__Aim of the task__
Write out again only the lines that run from the start of the entries to the line containing "slotOf chipT secondFrame.pendFar", both included.

──────── Records for the task ────────

/-- The three captures of FilledSlotsNeverDecrease, each a coherent step: an in-burst one at `pend_far`, one by a CMD
word at FAR and one by a FAR word at that word; and a step with no capture. -/
theorem test_meets_FilledSlotsNeverDecrease :
    (secondFrame.Inv ∧ secondFrame.store = some (allocate chipT) ∧
      slotOf chipT secondFrame.pendFar = some { region := .gclk, column := 0, frame := 0 } ∧
      ∃ t, step secondFrame = .next t ∧ (t.store == some (slotWrite chipT (allocate chipT) ⟨.gclk, 0, 0⟩ [1, 2, 3])) = true) ∧
    ((captureReady .cmd 2#32 0#32 0x200#32).Inv ∧ ∃ t, step (captureReady .cmd 2#32 0#32 0x200#32) = .next t ∧
      (t.store == some (slotWrite chipT (allocate chipT) ⟨.gclk, 0, 1⟩ [1, 2, 3])) = true) ∧
    ((captureReady .far 0x00020200#32 2#32 0#32).Inv ∧ ∃ t, step (captureReady .far 0x00020200#32 2#32 0#32) = .next t ∧
      (t.store == some (slotWrite chipT (allocate chipT) ⟨.iob, 0, 1⟩ [1, 2, 3])) = true) ∧
    ((captureReady .cmd 5#32 2#32 0#32).Inv ∧ ∃ t, step (captureReady .cmd 5#32 2#32 0#32) = .next t ∧
      (t.store == some (allocate chipT)) = true) :=
  ⟨⟨test_inv_second_frame, rfl, rfl, holds_next (by decide +kernel)⟩,
    ⟨inv_capture_ready _ _ _ _ (by decide) (by decide +kernel) (by decide +kernel) (by decide +kernel), holds_next (by decide +kernel)⟩,
    ⟨inv_capture_ready _ _ _ _ (by decide) (by decide +kernel) (by decide +kernel) (by decide +kernel), holds_next (by decide +kernel)⟩,
    ⟨inv_capture_ready _ _ _ _ (by decide) (by decide +kernel) (by decide +kernel) (by decide +kernel), holds_next (by decide +kernel)⟩⟩

/-- Its edge: `WaitingData` is left on the last payload word. -/
theorem test_meets_StatusMovesByTheTable :
    (writing .idcode 0x01234093#32).Inv ∧ ∃ t, step (writing .idcode 0x01234093#32) = .next t ∧
    (t.st == .waitingControl) = true :=
  ⟨test_inv_writing_idcode, holds_next (by decide +kernel)⟩

theorem test_meets_FailureRecordNamesItsStep :
    (∃ t, step (inState .waitingControl [0]) = .next t ∧ (t.st == .failed) = true) ∧
    (∃ t, step (inState .failed [0]) = .next t ∧ (t.st == .failed) = true) ∧
    ∃ t, step (inState .waitingControl [0x20000000#32]) = .next t ∧ (t.st == .waitingControl) = true :=
  ⟨holds_next (by decide +kernel), holds_next (by decide +kernel), holds_next (by decide +kernel)⟩

theorem test_meets_ErrorRecordsCarryTheirArgument :
    (inState .waitingControl [0]).err = none ∧ (capturing 0x06000000#32).err = none ∧
    holds (exec (classify 0x60000000#32) (inState .waitingControl [0])) (fun t => t.err.isSome) = true ∧
    holds (exec .cmdMfwr (capturing 0x06000000#32)) (fun t => t.err.map (fun e => e.kind) == some .unrecognizedBlock) = true ∧
    holds (exec .cmdMfwr (capturing 0x00000400#32)) (fun t => t.err.map (fun e => e.kind) == some .outOfGeometry) = true ∧
    holds (exec (.dataFdri 9#32) { secondFrame with pendFar := 0xFE000005#32 })
      (fun t => t.err.map (fun e => e.info) == some (.block 3#2 0xFE000005#32)) = true ∧
    holds (exec (.dataFdri 9#32) { inBurst 3 2 [9, 0] with asm := [1, 2], regs := { RegFile.zero with far := 0x06000000#32 } })
      (fun t => t.err.map (fun e => e.info) == some (.block 3#2 0x06000000#32)) = true ∧
    holds (exec (.dataFdri 9#32) { secondFrame with pendFar := 0x00000400#32 })
      (fun t => t.err.map (fun e => e.kind) == some .outOfGeometry) = true := by
  decide +kernel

────────

__Response to the exercise__
/-- The three captures of FilledSlotsNeverDecrease, each a coherent step: an in-burst one at `pend_far`, one by a CMD
word at FAR and one by a FAR word at that word; and a step with no capture. -/
theorem test_meets_FilledSlotsNeverDecrease :
    (secondFrame.Inv ∧ secondFrame.store = some (allocate chipT) ∧
      slotOf chipT secondFrame.pendFar = some { region := .gclk, column := 0, frame := 0 } ∧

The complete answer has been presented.